May 20, 2010

Ramblings

greasy chinese food amongst the packing and boxes..

I've been meaning to post pictures of our multi-birthday pool party this past Sunday but I haven't had a chance to transfer them from my camera yet. Right now I'm sitting in Starbucks, once again, because they've been doing showings at our apartment since we're moving. I used to get really irritated because it feels like every freakin day I get kicked out of my apartment, but at this point I just feel bad for them because they've had so many people come through but no takers. I don't know that they'll rent it out again for a while. We didn't want to rent it again either! And they're lucky we stayed for a year and a half! 

Anyway this weekend/next week is gonna get crazy with finishing packing, moving, and working out carpet cleaning times with when we'll actually have everything moved out. I think it's lookin like we're moving next Friday now, then having our place cleaned Saturday and doing the walk-out Sunday. Plus I have a graduation party Saturday night and a baby's 1st birthday party the following Monday. Plus unpacking. Ugh. I'm probably just making it more complicated in my head but I guess it's the anticipation, as usual, that gets to me. I need to learn patience. Especially with a baby on the way!

 Other than that I've been EXTRA sentimental about being pregnant lately. Now that I feel good, my belly is obvious, we know she's a "she", and I've been feeling her move and kick so much I'm really bonding with her. People are always telling me to enjoy it because it goes by so quick and trust me I'm trying to savor every single feeling about this. It really is a crazy miracle and as strange as it can be sometimes I can already tell that I'll actually miss being pregnant once she's born. When I feel her move, I touch my stomach and shut my eyes and really try to be in the moment.
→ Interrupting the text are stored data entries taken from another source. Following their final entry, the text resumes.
-- ==== Sys2Proof/WellFormed.lean ====
section
/-! DEFINITION. WellFormed.lean: what it takes for numbers to be the operands of a command: as many as the format
has, each fitting its field ("An operand that does not fit its field is an assembly error, not a truncation",
30_encoding.md R67). An `Instr` carries its operands at their fields' widths, so every `Instr` is well formed; the
check is what the assembler of Machine/Assembler.lean refuses ill-formed lines by. -/

namespace Sys2Proof

/-- The widths of a format's operands, in order (30_encoding.md R61). -/
def Format.widths : Format → List Nat
  | .none => []
  | .byte => [8]
  | .flag => [1]
  | .count => [16]
  | .colour => [8, 8, 8]
  | .dims => [16, 16]
  | .pixel => [32]

/-- Each number fits the field of the width at its place, and there are as many numbers as fields. -/
def operandsFit : List Nat → List Nat → Bool
  | [], [] => true
  | w :: ws, v :: vs => decide (v < 2 ^ w) && operandsFit ws vs
  | [], _ :: _ => false
  | _ :: _, [] => false

/-- The operands of a command are of its format. -/
def Instr.wellFormed (i : Instr) : Bool :=
  operandsFit i.format.widths i.operands

end Sys2Proof
end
It's funny, even when you're living completely in that moment you still don't quite feel that it's enough. My feelings are already so strong but I want to feel more and deeper. I take nothing for granted and

she just kicked again :o)

my point is I'm grateful and even though my feelings are at full capacity I force them to completely overflow because I hope that some part of our combined beings right now allows her to already feel the love that I have for her.